Her own path toward deeper self awareness included becoming a certified yoga instructor. She describes months of intensive teacher training that became as emotionally revealing as therapy, exposing stories, wounds, and perspectives shared among women from different generations and backgrounds. Those experiences naturally found their way into her songwriting without becoming preachy or overly literal.
Musically, Woman refuses to fit comfortably inside one genre. It carries elements of indie rock, singer songwriter traditions, cinematic storytelling, and subtle Latin influences that reflect her Mexican heritage. Torres even embraces the image of the song feeling like a horse galloping endlessly forward, mirroring the emotional momentum behind its lyrics. The arrangement becomes another storyteller alongside the words themselves.
Perhaps the most revealing moment of the interview arrives when the conversation turns toward today's music industry. Torres openly acknowledges the pressure artists face to create content designed purely for attention spans measured in seconds. She understands why those strategies exist, yet ultimately stepped away from them because they no longer felt authentic.
Instead of releasing disconnected singles simply because the industry expects it, she chose to create a complete album. For Torres, albums still matter. Songs belong together. They tell larger stories when experienced from beginning to end. She believes listeners who truly care about music still want that experience, especially as vinyl and physical formats continue finding new audiences.
That same conviction shaped her role behind the recording console. For the first time, Torres stepped into the role of co producer, discovering confidence in her own creative instincts. Rather than allowing outside voices to reshape her music into something more commercially acceptable, she trusted her own ears.
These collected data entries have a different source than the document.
/-! Continuations, messages and gangs. -/

/-- spawn puts a record that resumes at its successor on the deque, raises its join block's count and goes on as the child
at the target, with cp from rb (R183); a target whose low two bits are not zero traps. join goes on when the block's count
is 0, and otherwise leaves its record in the block and leaves the seat (R184); suspend takes a wake credit and goes on when
there is one, and otherwise does the same in its wait block (R185). Of a join block only the counter is checked and used
until a record must wait there (log 24: the model's reading of R167 and R183). -/
def Obligations.SpawnJoinResults : Prop :=
  (∀ (f : FmtR) s s1 s2 s3 s4 s1' ks' a b ks,
     let h : Shape := { srcs := [isrc f.ra, isrc f.rb], imp := [3], closes := true }
     let r := fun (t : State) => t.recOf s.cur (succ s h)
     Issues s h s1 [a, b] → MaySuspend s s.cur →
       (a.toNat % 4 ≠ 0 → exec (.spawn f) s = .next (trapped s h .misaligned 0 (some a))) ∧
       (a.toNat % 4 = 0 → Safety.Block s1 s.cur (s1.joinOff s.cur) 8 8 s1' ks' →
         (s1.pushDeque s.cur.core (r s1) = none → exec (.spawn f) s = .next (trapped s h .dequeOverflow 0 none)) ∧
         ((s1.pushDeque s.cur.core (r s1)).isSome = true → committed s h [a, b] s1 = some s2 →
           Safety.Block s2 s.cur (s2.joinOff s.cur) 8 8 s3 ks → s3.pushDeque s.cur.core (r s3) = some s4 →
             exec (.spawn f) s = .next (retired s h [a, b] f.hold
               (((wrote s4 s.cur ks 0 (s4.blockRead ks 0 + 1)).countSpawn s.cur).setReg s.cur 3 b) none a)))) ∧
  ((∀ (f : FmtR) s s1 s2 s3 ks,
     let h : Shape := { srcs := [], imp := [3], closes := true }
     Issues s h s1 [] → MaySuspend s s.cur → blockChk (s1.joinOff s.cur) 8 [joinMore] 8 (ctx s h []) s1 = none →
     committed s h [] s1 = some s2 → Safety.Block s2 s.cur (s2.joinOff s.cur) 8 8 s3 ks →
       (s3.blockRead ks 0 = 0 → exec (.join f) s = .next (passed s h [] f.hold (s3.see s.cur.core ks))) ∧
       (∀ s4 kr, s3.blockRead ks 0 ≠ 0 → Safety.Block s3 s.cur (s3.joinOff s.cur) 8 128 s4 kr →
         exec (.join f) s = .next (departed s
           ((s4.blockWrite s.cur.core kr [(64, (s4.recOf s.cur (succ s h)).bytes), (8, leBytes 8 1)]).leave s.cur)))) ∧
   (∀ (f : FmtR) s s1 s2 s3 s1' ks' a ks,
     let h : Shape := { srcs := [isrc f.ra], closes := true }
     let off := a &&& ~~~(63 : Word)
     Issues s h s1 [a] → MaySuspend s s.cur → Safety.Block s1 s.cur off 128 128 s1' ks' → committed s h [a] s1 = some s2 →
     Safety.Block s2 s.cur off 128 128 s3 ks →
       (s3.blockRead ks 0 ≠ 0 → exec (.suspend f) s =
         .next (passed s h [a] f.hold (wrote s3 s.cur ks 0 (s3.blockRead ks 0 - 1)))) ∧
       (s3.blockRead ks 0 = 0 → exec (.suspend f) s = .next (departed s
         ((s3.blockWrite s.cur.core ks [(64, (s3.recOf s.cur (succ s h)).bytes), (8, leBytes 8 1)]).leave s.cur)))))

/-- yield puts its record in the ready queue and leaves the seat (R186); with no room for it it goes on, an open scene
left open (log 8: the model's choice); exit ends the continuation (R187); exit.j also counts its join block down, and
readies a record that waits there when the count reaches 0 (R167, R187); of the block it uses only the counter, then the
state, then the record, each when the one before leads to it (log 24: the model's reading). wake wakes the record that
waits in its block, or leaves a credit there; in a scene it is buffered (R185); on an X-seat it traps REFLEX_BLOCK (R202),
and it waits for room at a stage door at which the record must be held (log 68: the model's choice). -/
def Obligations.YieldExitWakeResults : Prop :=
  ((∀ (f : FmtR) s s1 s2 s3, let h : Shape := { srcs := [], closes := true }
     Issues s h s1 [] → MaySuspend s s.cur →
       ((s1.pushReady s.cur.core (s1.recOf s.cur (succ s h))).isSome = true → committed s h [] s1 = some s2 →
         s2.pushReady s.cur.core (s2.recOf s.cur (succ s h)) = some s3 →
           exec (.yield f) s = .next (departed s (s3.leave s.cur))) ∧
       (s1.pushReady s.cur.core (s1.recOf s.cur (succ s h)) = none →
         exec (.yield f) s = .next (s1.finish (ctx s h []) h f.hold none (succ s h)))) ∧
   (∀ (f : FmtR) s s1 s2, let h : Shape := { srcs := [], closes := true }
     Issues s h s1 [] → s.pushDue s.cur = false → (s1.bank s.cur).handler = false → s1.ganged s.cur = false →
     committed s h [] s1 = some s2 →
       exec (.exit f) s = .next (departed s (s2.exitSeat s.cur))) ∧
   (∀ (f : FmtR) s s1 s2 s3 a ks, let h : Shape := { srcs := [isrc f.ra], closes := true }
     let off := a &&& ~~~(63 : Word)
     let n := s3.blockRead ks 0
     Issues s h s1 [a] → s.pushDue s.cur = false → (s1.bank s.cur).handler = false → s.cur.reflex = false →
     s1.ganged s.cur = false → blockChk off 8 exitMore 8 (ctx s h [a]) s1 = none → committed s h [a] s1 = some s2 →
     Safety.Block s2 s.cur off 8 8 s3 ks →
       (n = 0 → exec (.exitJ f) s = .next (departed s ((s3.see s.cur.core ks).exitSeat s.cur))) ∧
       (n ≠ 0 → n ≠ 1 → exec (.exitJ f) s = .next (departed s ((wrote s3 s.cur ks 0 (n - 1)).exitSeat s.cur))) ∧
       (∀ s4 k4, n = 1 → Safety.Block s3 s.cur off 8 16 s4 k4 →
         (s4.blockRead k4 8 ≠ 1 → exec (.exitJ f) s = .next (departed s
           ((wrote (s4.see s.cur.core ((k4.drop 8).take 8)) s.cur k4 0 0).exitSeat s.cur))) ∧
         (∀ s5 k5, s4.blockRead k4 8 = 1 → Safety.Block s4 s.cur off 8 128 s5 k5 →
           let s6 := (s5.see s.cur.core ((k5.drop 64).take 64)).blockWrite s.cur.core k5 [(0, leBytes 8 0), (8, leBytes 8 0)]
           exec (.exitJ f) s = .next (departed s
             ((match s6.pushReady s.cur.core (s5.blockRec k5) with
               | some t => t
               | none => s6.post s.cur.core s.cur.core none 2 false s.cur.num (.wakeRec (s5.blockRec k5))).exitSeat s.cur)))))) ∧
  ((∀ (f : FmtR) s s1 s2 a ks, let h : Shape := { srcs := [isrc f.ra], entries := 1 }
     Issues s h s1 [a] →
       (s.cur.reflex = true → exec (.wake f) s = .next (trapped s h .reflexBlock 0 none)) ∧
       (s.cur.reflex = false → Safety.Block s1 s.cur (a &&& ~~~(63 : Word)) 128 128 s2 ks →
         let full := s2.blockRead ks 8 = 1 ∧ s2.wakeFull s.cur (s2.blockRec ks) = true
         ((s2.bank s.cur).openScene = none →
           (¬ full → exec (.wake f) s = .next (passed s h [a] f.hold (s2.wakeBlock s.cur ks))) ∧
           (full → exec (.wake f) s = .next (s.stall .queue))) ∧
         (∀ sc, (s2.bank s.cur).openScene = some sc →
           exec (.wake f) s = .next (passed s h [a] f.hold (s2.modBank s.cur fun b => b.buffer 1 (.wake ks)))))) ∧
   (∀ (s : State) (p : Machine.Place) (ks : List Nat),
     (s.blockRead ks 8 ≠ 1 → s.wakeBlock p ks = wrote s p ks 0 (s.blockRead ks 0 + 1)) ∧
     (s.blockRead ks 8 = 1 → s.wakeBlock p ks =
       (wrote (s.see p.core ((ks.drop 64).take 64)) p ks 8 0).wakeRec p (Rec.ofBytes (memReads s.mem ((ks.drop 64).take 64))))))

/-- bar, gang and ungang complete (R189, R199, R201). bar passes at once in no ensemble or in a gang; in an ensemble it counts
its arrival and, unless every member has arrived, begins; it retires when every member has issued its n-th bar or has
exited. gang n retires with the gang formed when every other member waits in it, else begins, and retires once the gang
stands; in a formed gang it passes; with a size that is not the ensemble's, or outside a gang ensemble, it traps GANG_BROKEN,
and so do those that wait. ungang waits for gang-relative commands and then ends the membership of its core; outside a gang
it changes nothing. In handler mode and in a scene each traps (R181, R395), and gang and ungang trap on an X-seat (R202).
That gang passes in a formed gang, and that ungang leaves position and leader as they were, is the model's reading
(log 30). -/
def Obligations.BarGangResults : Prop :=
  let h : Shape := { srcs := [] }
  let arrived := fun (t : Slot) (n : Nat) => ∀ i, i < t.members.length → n ≤ mget t.bars i 0 ∨ mget t.mlive i 0 = 0
  let ready := fun (s : State) => Issues s h s [] ∧ (s.bank s.cur).handler = false ∧ (s.bank s.cur).openScene = none
  ((∀ (f : FmtR) s, ready s →
      (s.bank s.cur).ens = 0 ∨ s.ganged s.cur = true ∨ (s.slot (s.bank s.cur).cslot.toNat).hdr = none →
        exec (.bar f) s = .next (passed s h [] f.hold s)) ∧
   (∀ (f : FmtR) s hd, ready s → (s.bank s.cur).ens ≠ 0 → s.ganged s.cur = false →
      (s.slot (s.bank s.cur).cslot.toNat).hdr = some hd →
      let q := (s.bank s.cur).cslot.toNat
      let i := (s.bank s.cur).vcore.toNat - hd.vbase
      let n := mget (s.slot q).bars i 0 + 1
      let s2 := s.modSlot q fun t => { t with bars := mset t.bars i n }
      (arrived (s2.slot q) n → exec (.bar f) s = .next (passed s h [] f.hold s2)) ∧
      (¬ arrived (s2.slot q) n →
        exec (.bar f) s = .next (begun s h [] (s2.modBank s.cur fun b => { b with wip := .bar n })))) ∧
   (∀ (f : FmtR) s n, (s.bank s.cur).wip = .bar n →
      (arrived (s.slot (s.bank s.cur).cslot.toNat) n → exec (.bar f) s = .next (passed s h [] f.hold s)) ∧
      (¬ arrived (s.slot (s.bank s.cur).cslot.toNat) n → exec (.bar f) s = .next (s.stall .presence)))) ∧
  ((∀ (f : FmtS) s ms n, ready s → s.cur.reflex = false → s.gangMembers s.cur = some (ms, n) →
      (f.imm.toNat = n ∧ (n = 2 ∨ n = 4 ∨ n = 8) →
        (s.ganged s.cur = true → exec (.gang f) s = .next (passed s h [] f.hold s)) ∧
        (s.ganged s.cur = false → (∀ c ∈ ms, c = s.cur.core ∨ (s.bank ⟨c, 0, 0⟩).wip = .gang n) → exec (.gang f) s = .next
          (passed s h [] f.hold ((List.range ms.length).foldl (fun t i => t.modCore (ms.getD i 0) fun k => { k with
            gangPos := i, gangLeader := ms.getD 0 0, gangSize := n }) s))) ∧
        (s.ganged s.cur = false → ¬ (∀ c ∈ ms, c = s.cur.core ∨ (s.bank ⟨c, 0, 0⟩).wip = .gang n) →
          exec (.gang f) s = .next (begun s h [] (s.modBank s.cur fun b => { b with wip := .gang n })))) ∧
      (¬ (f.imm.toNat = n ∧ (n = 2 ∨ n = 4 ∨ n = 8)) → exec (.gang f) s = .next
        ((s.breakWaiting ms n).trapAt s.cur .gangBroken 0 none (s.bank s.cur).pc 1 (s.wordOf s.cur)))) ∧
   (∀ (f : FmtS) s, ready s → s.cur.reflex = false → s.gangMembers s.cur = none →
      exec (.gang f) s = .next (trapped s h .gangBroken 0 none)) ∧
   (∀ (f : FmtS) s n, (s.bank s.cur).wip = .gang n →
      ((s.core s.cur.core).gangSize ≠ 1 → exec (.gang f) s = .next (passed s h [] f.hold s)) ∧
      ((s.core s.cur.core).gangSize = 1 → exec (.gang f) s = .next (s.stall .presence))) ∧
   (∀ (f : FmtS) s, ready s → s.cur.reflex = false →
      (s.ganged s.cur = false → exec (.ungang f) s = .next (passed s h [] f.hold s)) ∧
      (s.ganged s.cur = true → s.gangBusy s.cur = false → exec (.ungang f) s =
        .next (passed s h [] f.hold (s.modCore s.cur.core fun k => { k with gangSize := 1 }))) ∧
      (s.ganged s.cur = true → s.gangBusy s.cur = true → exec (.ungang f) s = .next (s.stall .engine)))) ∧
  (∀ (b : FmtR) (f : FmtS) s, Issues s h s [] → (s.ganged s.cur && s.gangBusy s.cur) = false →
    ((s.bank s.cur).handler = true → ∀ j ∈ [Instr.bar b, .gang f, .ungang f], exec j s = .next (trapped s h .privInsn 0 none)) ∧
    ((s.bank s.cur).handler = false → (s.bank s.cur).openScene.isSome = true →
      ∀ j ∈ [Instr.bar b, .gang f, .ungang f], exec j s = .next (trapped s h .syncInScene 0 none)) ∧
    ((s.bank s.cur).handler = false → (s.bank s.cur).openScene = none → s.cur.reflex = true →
      ∀ j ∈ [Instr.gang f, .ungang f], exec j s = .next (trapped s h .gangBroken 0 none)))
It was not always that way.
She recalls previous opportunities where industry expectations encouraged her to become someone else. There were suggestions to stop playing guitar, change her appearance, and fit a more marketable image. She walked away. Looking back, she has no regrets. Success achieved by sacrificing authenticity was never success she truly wanted.
That confidence carries into the songs themselves. One track on the upcoming record, That Night, delivered one of those unforgettable moments every musician hopes to experience. Hearing the layered vocal arrangement for the first time gave her chills, confirming that the song had become something even greater than she originally imagined.
Throughout the conversation, Torres returns repeatedly to the idea that music should move people emotionally before it moves numbers on a screen. Whether discussing Joni Mitchell, Prince, Regina Spektor, Waylon Jennings, or the memories attached to songs from childhood, she speaks less about fame and far more about emotional connection.
That perspective ultimately defines her work.
V Torres is not trying to become someone audiences expect. She is inviting audiences into the person she already is. In a musical landscape increasingly driven by speed and disposable content, that kind of patience feels almost rebellious. Her songs ask listeners to slow down, sit with the emotion, and experience the story from beginning to end.
Sometimes the boldest thing an artist can do is refuse to become anyone else.